Prompt - Below are some records. Return exactly the lines from the one containing "else if code = 5 ∧ s.warm then" through the one containing "PARTNER_CHECK (R366). -/", both included, and only those.

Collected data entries
⁂
-- ==== Sys2Proof/Machine/Bringup.lean ====
section
/-! DEFINITION. Starts and the bring-up sequencer (R350-R355, R372), its steps (R254, R276, R352-R370, R416-R418), and what a
failed step leaves. -/

namespace Sys2Proof.Machine

/-- Change the sequencer. -/
def State.modSeq (s : State) (f : SeqSt → SeqSt) : State := { s with seq := f s.seq }

/-! ### Power and starts -/

/-- Power leaves everything outside the always-on domain (R353): what is not in flash, fuses, registers or base camp's
always-on units is gone; burned repairs stay (R141). -/
def State.fieldOff (s : State) : State :=
  let s := s.resetRope
  { s with
      mem := ⟨[], [], [], [], [], [], []⟩
      cells := []
      banks := SMap.mapVal (fun _ (b : BankSt) => { BankSt.init with repairs := b.repairs.filter (·.burned) }) s.banks
      mesh := ⟨[], [], [], [], [], [], [], [], [], 0, []⟩
      chans := [], pkg := none, belay := none, pair := ⟨[], []⟩, acts := ⟨[], none, none, 1, 0, false, []⟩
      slots := [], kv := ⟨0, 0, [], [], 0, []⟩, hub := ⟨[], [], [], [], [], [], [], false⟩, therm := []
      host := { s.host with rings := [] } }

/-- Fields that keep their values through a cold start: the state of the panel, of the two links that outlive it and of the
management port (R31, R316, R430), and what fuses hold (R417). -/
def coldKept : List RF :=
  [Reg.PANEL_STATE_state, Reg.PCIE_LINK_rate, Reg.PCIE_LINK_width, Reg.PCIE_LINK_flit, Reg.PCIE_LINK_degraded, Reg.OOB_STATUS_i3c,
    Reg.OOB_STATUS_dyn_addr, Reg.OOB_STATUS_eid, Reg.DOR_STATUS_svn_stage, Reg.DOR_STATUS_svn_house]

/-- Fields of seam links that a warm start keeps (R151, R354): the spare swaps. -/
def State.seamSpares (s : State) : List (RF × Nat) :=
  allRegions.flatMap fun g => (List.range 12).filterMap fun l =>
    let f := (⟨(Reg.SEAM_STATUS_spare0 g l).off, 5, 14⟩ : RF)
    if s.get f = 0x3FFF then none else some (f, s.get f)

/-- Doreana at a start (R413-R415, Table 17.1): the job key and the KEM key are destroyed, a new KEM key is made, requests end;
at a cold start an enrolment and a policy take effect. -/
def State.dorStart (s : State) (cold : Bool) : State :=
  let s := ((s.dropJobKey).modDor fun d => { d with queue := [], keys := true }).makeKem
  if cold then
    let k := s.drawBytes 64
    let d := (k.2.modDor fun d => { d with dramKey := k.1 }).draw
    let live := findPlace (fun (o : List Byte × Bool) => !o.2) d.2.dor.owners
    d.2.sets [(Reg.DOR_STATUS_owner_enrolled, b2n live.isSome), (Reg.DOR_STATUS_owner_slot, live.getD 0),
      (Reg.DOR_STATUS_burn_allowed, b2n d.2.dor.policy), (Reg.DOR_DEBUG_challenge, d.1.toNat)]
  else s.set Reg.DOR_STATUS_attest_queue 0

/-- The panel enters BRINGUP (R350, R355): sessions close, mailbox commands are abandoned, the domain resets, step times are
cleared; then the transition. -/
def State.enterBringup (s : State) (warm : Bool) : State :=
  let band := s.flag Reg.POWER_STATUS_band_heavy
  let s := s.resetRope
  let s := s.modHost fun h => { h with mbs := [], keySession := 0, strike := none, load := none, areas := [], finals := [], defers := [], requal := [], unloadAfter := false }
  let s := { s with regs := s.regs.filter fun w => w.1 < 256 || 264 ≤ w.1 }
  let s := if warm then
      let keep := s.seamSpares
      let s := ((s.clearCompute false).resetRegs .warm).sets keep
      -- the budget table in force is the one that the registers show again (R12, R251)
      let s := s.modHub fun h => { h with res := [], applying := [] }
      { s with cells := SMap.mapVal (fun _ (x : CellSt) => { x with rh := .init }) s.cells }
    else
      let keep := coldKept.map fun f => (f, s.get f)
      let s := (s.resetRegs .cold).sets keep
      let d := State.draw { s with
        mem := ⟨[], [], [], [], [], [], []⟩
        cells := [], mesh := ⟨[], [], [], [], [], [], [], [], [], 0, []⟩
        banks := SMap.mapVal (fun _ (b : BankSt) => { BankSt.init with repairs := b.repairs }) s.banks
        chans := [], castGen := 0, castTab := [], distGen := 0, dist := ⟨[], [], [], []⟩
        hub := ⟨[], [], [], [], [], [], [], false⟩, host := { s.host with rings := [] } }
      d.2.modRcv fun r => { r with snapNumber := 0, snapRandom := d.1.toNat % 2 ^ 32 }
  let s := (s.dorStart (!warm)).modRcv fun r => { r with hangs := [], restarts := [] }
  let s := s.sets ((List.range 13).map fun i => (⟨(Reg.SEQ_STEP_TIME_us (i + 1)).off, 0, 64⟩, 0))
  let s := s.modSeq fun q => { q with next := 1, env := none, losses := 0, start := none, bandRec := if warm then band else q.bandRec
                                      recheck := none, rechecked := false, lightAt := none }
  let s := { s with therm := [], tel := { TelSt.init with sensors := s.tel.sensors, cairnSeen := s.tel.cairnSeen } }
  (s.set Reg.SEQ_STATUS_warm (b2n warm)).goto .bringup

/-- A START (R351, R355, Table 14.1): from RUNNING the unload runs first, at its bound. -/
def State.seqStart (s : State) (warm : Bool) : State :=
  let err := fun (s : State) (e : Nat) => s.set Reg.SEQ_STATUS_last_err e
  if s.isIn .bringup || s.seq.start.isSome then err (s.inc Reg.SEQ_STATUS_start_busy_count) 1
  else if s.isIn .recovering || s.isIn .dark || s.flag Reg.DOR_DEBUG_unlocked then err s 2
  else if warm && s.flag Reg.SEQ_STATUS_cold_only then err s 3
  else if s.isIn .running then
    let t := s.now + 10000000 + eraseNs s.host.areas
    (err (s.unload) 0).modSeq fun q => { q with start := some (warm, t) }
  else err (s.enterBringup warm) 0

/-- A START whose unload has ended enters BRINGUP (R355). -/
def State.finishStart (s : State) : State :=
  match s.seq.start with
  | some (warm, t) => if t ≤ s.now then (if s.isIn .running then (s.enterBringup warm) else s.modSeq fun q => { q with start := none }) else s
  | none => s

/-! ### Steps (R350-R353) -/

/-- Whether the start in progress, or the last one, is warm. -/
def State.warm (s : State) : Bool := s.flag Reg.SEQ_STATUS_warm

/-- A step fails (R353). -/
def State.failStep (s : State) (cause unit : Nat) : State :=
  let run := s.flag Reg.SEQ_STATUS_running
  let code := s.seq.next
  let s := s.sets [(Reg.SEQ_RESULT_fail_cause, cause), (Reg.SEQ_RESULT_fail_step, code), (Reg.SEQ_RESULT_fail_unit, unit),
    (Reg.SEQ_STATUS_step, code), (Reg.SEQ_STATUS_running, 0), (Reg.SEQ_STATUS_cold_only, 1)]
  let s := if run then s.sets [(Reg.SEQ_STEP_TIME_us code, min ((s.now - s.seq.stepAt) / 1000) (2 ^ 32 - 1)), (Reg.SEQ_STEP_TIME_skipped code, 0)]
    else s
  ((s.modSeq fun q => { q with env := none }).fieldOff).goto .standby

/-- A step completes (R352): its time, `step_done`, the sequencer event; the next code is expected. -/
def State.stepDone (s : State) (skipped : Bool) : State :=
  let code := s.seq.next
  let s := s.sets [(Reg.SEQ_STATUS_running, 0), (Reg.SEQ_STATUS_step_done, 1), (Reg.SEQ_STATUS_skipped, b2n skipped),
    (Reg.SEQ_STEP_TIME_us code, min ((s.now - s.seq.stepAt) / 1000) (2 ^ 32 - 1)), (Reg.SEQ_STEP_TIME_skipped code, b2n skipped)]
  (s.modSeq fun q => { q with next := q.next + 1, env := none }).raise .sequencer

/-- Whether a step does not apply to the start: BIST and PARTNER_CHECK on a warm one, PARTNER_CHECK where it is not needed
(R350, Table 14.2). -/
def State.skips (s : State) (code : Nat) : Bool :=
  (s.warm && (code == 7 || code == 9)) || (code == 9 && !s.flag Reg.SEQ_STATUS_partner_needed)

/-- The rate at which the saved set that a warm start loads has trained DRAM, none where it holds none (R357). -/
def State.loadedSet (s : State) : SavedSet := if s.seq.bandRec ∧ s.seq.heavy.valid then s.seq.heavy else s.seq.light

/-- SEAM_TRAIN begins: every link that leads anywhere is training (R176). -/
def State.seamStart (s : State) : State :=
  allRegions.foldl (fun s g => (regionLinks g).foldl (fun s p => s.sets
    [(Reg.SEAM_STATUS_state g (seamLink p.1 p.2), 1), (Reg.SEAM_STATUS_hub g (seamLink p.1 p.2), b2n (hubPort p.1 p.2).isSome)]) s) s

/-- A write of a step code (Table 14.1); the environment's outcome of the step comes with it (log 17). -/
def State.seqStep (s : State) (code : Nat) (env : StepEnv) : State :=
  if !s.isIn .bringup then s.set Reg.SEQ_STATUS_last_err 4
  else if s.flag Reg.SEQ_STATUS_running then s.set Reg.SEQ_STATUS_last_err 5
  else if code ≠ s.seq.next then s.set Reg.SEQ_STATUS_last_err 4
  else
    let s := s.sets [(Reg.SEQ_STATUS_last_err, 0), (Reg.SEQ_STATUS_step, code), (Reg.SEQ_STATUS_running, 1)]
    let s := s.modSeq fun q => { q with stepAt := s.now, env := some env, losses := 0 }
    let s := if code = 8 ∧ !s.warm then s.modMaps fun m => { m with coldStarts := m.coldStarts + 1 } else s
    let s := if code = 4 then s.seamStart else s
    if s.skips code then s.stepDone true
    else if code = 5 ∧ s.warm then
      let rate := (s.loadedSet.words.find? fun p => p.1 == Reg.DRAM_CFG_rate.off).map (·.2)
      if s.loadedSet.valid ∧ rate = some (s.get Reg.DRAM_CFG_rate) then s else s.failStep 8 0
    else s

/-- A row of the sequencer: the write of one code; nothing answers in OFF. -/
def seqRow (code : Nat) (value : Word64) (s : State) (f : State → State) : Res :=
  .next (if value.toNat % 16 = code ∧ !s.isIn .off then f s else s)

/-- START_COLD (R351, R355). -/
def execStartCold (value : Word64) (s : State) : Res := seqRow 0xF value s fun s => s.seqStart false
/-- START_WARM (R351, R355). -/
def execStartWarm (value : Word64) (s : State) : Res := seqRow 0xE value s fun s => s.seqStart true
/-- POWER_CHECK (R350-R352, R396). -/
def execPowerCheck (value : Word64) (env : StepEnv) (s : State) : Res := seqRow 1 value s fun s => s.seqStep 1 env
/-- SECURE_BOOT (R416). -/
def execSecureBoot (value : Word64) (env : StepEnv) (s : State) : Res := seqRow 2 value s fun s => s.seqStep 2 env
/-- FW_LOAD (R352, R354). -/
def execFwLoad (value : Word64) (env : StepEnv) (s : State) : Res := seqRow 3 value s fun s => s.seqStep 3 env
/-- SEAM_TRAIN (R352, R356). -/
def execSeamTrain (value : Word64) (env : StepEnv) (s : State) : Res := seqRow 4 value s fun s => s.seqStep 4 env
/-- DRAM_TRAIN (R254). -/
def execDramTrain (value : Word64) (env : StepEnv) (s : State) : Res := seqRow 5 value s fun s => s.seqStep 5 env
/-- ROPE_TRAIN (R352, R378). -/
def execRopeTrain (value : Word64) (env : StepEnv) (s : State) : Res := seqRow 6 value s fun s => s.seqStep 6 env
/-- BIST (R360, R361). -/
def execBist (value : Word64) (env : StepEnv) (s : State) : Res := seqRow 7 value s fun s => s.seqStep 7 env
/-- MAP_MERGE (R363-R367). -/
def execMapMerge (value : Word64) (env : StepEnv) (s : State) : Res := seqRow 8 value s fun s => s.seqStep 8 env
/-- PARTNER_CHECK (R366). -/
def execPartnerCheck (value : Word64) (env : StepEnv) (s : State) : Res := seqRow 9 value s fun s => s.seqStep 9 env
/-- RIGGING_BASE (R163, R165, R175). -/
def execRiggingBase (value : Word64) (env : StepEnv) (s : State) : Res := seqRow 10 value s fun s => s.seqStep 10 env
/-- DRESS_REHEARSAL (R368). -/
def execDressRehearsal (value : Word64) (env : StepEnv) (s : State) : Res := seqRow 11 value s fun s => s.seqStep 11 env
/-- STRIKE (Table 14.2). -/
def execStrikeStep (value : Word64) (env : StepEnv) (s : State) : Res := seqRow 12 value s fun s => s.seqStep 12 env
/-- READY (Table 14.2). -/
def execReadyStep (value : Word64) (env : StepEnv) (s : State) : Res := seqRow 13 value s fun s => s.seqStep 13 env

/-! ### What the steps do (Table 14.2) -/

/-- The outcome of a step's work: done, or failed with a cause and a unit. -/
abbrev Work := State × Option (Nat × Nat)

/-- POWER_CHECK: the input outside 54-62 V fails the start (R396); else the 16 converters and every regulator start. -/
def State.powerCheck (s : State) : Work :=
  if s.pins.mv < 54000 ∨ 62000 < s.pins.mv then (s, some (1, 0))
  else
    ({ s.sets [(Reg.POWER_STATUS_converters, 16), (Reg.POWER_STATUS_input_mv, s.pins.mv)] with
        power := { s.power with failed := [], regFault := [] } }, none)

/-- SECURE_BOOT (R416, R418): an image whose security version is below the fused minimum is not accepted; a new log begins with
the boot ROM and both images. `detail` [7:0] and [15:8]: security versions of the stage-core and house-core image. -/
def State.secureBoot (s : State) (e : StepEnv) : Work :=
  let stage := bits e.detail 0 8
  let house := bits e.detail 8 8
  if stage < s.get Reg.DOR_STATUS_svn_stage ∨ house < s.get Reg.DOR_STATUS_svn_house then (s, some (2, 0))
  else
    let a := s.drawBytes 64
    let b := a.2.drawBytes 64
    let c := b.2.drawBytes 64
    let s := (c.2.newLog).dorLog 0x01 a.1 []
    let s := s.dorLog 0x02 b.1 (toLE 4 (Config.fwVersion 1).toNat ++ toLE 1 house)
    (s.dorLog 0x03 c.1 (toLE 4 (Config.fwVersion 0).toNat ++ toLE 1 stage), none)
⁂
Exercise solution -
    else if code = 5 ∧ s.warm then
      let rate := (s.loadedSet.words.find? fun p => p.1 == Reg.DRAM_CFG_rate.off).map (·.2)
      if s.loadedSet.valid ∧ rate = some (s.get Reg.DRAM_CFG_rate) then s else s.failStep 8 0
    else s

/-- A row of the sequencer: the write of one code; nothing answers in OFF. -/
def seqRow (code : Nat) (value : Word64) (s : State) (f : State → State) : Res :=
  .next (if value.toNat % 16 = code ∧ !s.isIn .off then f s else s)

/-- START_COLD (R351, R355). -/
def execStartCold (value : Word64) (s : State) : Res := seqRow 0xF value s fun s => s.seqStart false
/-- START_WARM (R351, R355). -/
def execStartWarm (value : Word64) (s : State) : Res := seqRow 0xE value s fun s => s.seqStart true
/-- POWER_CHECK (R350-R352, R396). -/
def execPowerCheck (value : Word64) (env : StepEnv) (s : State) : Res := seqRow 1 value s fun s => s.seqStep 1 env
/-- SECURE_BOOT (R416). -/
def execSecureBoot (value : Word64) (env : StepEnv) (s : State) : Res := seqRow 2 value s fun s => s.seqStep 2 env
/-- FW_LOAD (R352, R354). -/
def execFwLoad (value : Word64) (env : StepEnv) (s : State) : Res := seqRow 3 value s fun s => s.seqStep 3 env
/-- SEAM_TRAIN (R352, R356). -/
def execSeamTrain (value : Word64) (env : StepEnv) (s : State) : Res := seqRow 4 value s fun s => s.seqStep 4 env
/-- DRAM_TRAIN (R254). -/
def execDramTrain (value : Word64) (env : StepEnv) (s : State) : Res := seqRow 5 value s fun s => s.seqStep 5 env
/-- ROPE_TRAIN (R352, R378). -/
def execRopeTrain (value : Word64) (env : StepEnv) (s : State) : Res := seqRow 6 value s fun s => s.seqStep 6 env
/-- BIST (R360, R361). -/
def execBist (value : Word64) (env : StepEnv) (s : State) : Res := seqRow 7 value s fun s => s.seqStep 7 env
/-- MAP_MERGE (R363-R367). -/
def execMapMerge (value : Word64) (env : StepEnv) (s : State) : Res := seqRow 8 value s fun s => s.seqStep 8 env
/-- PARTNER_CHECK (R366). -/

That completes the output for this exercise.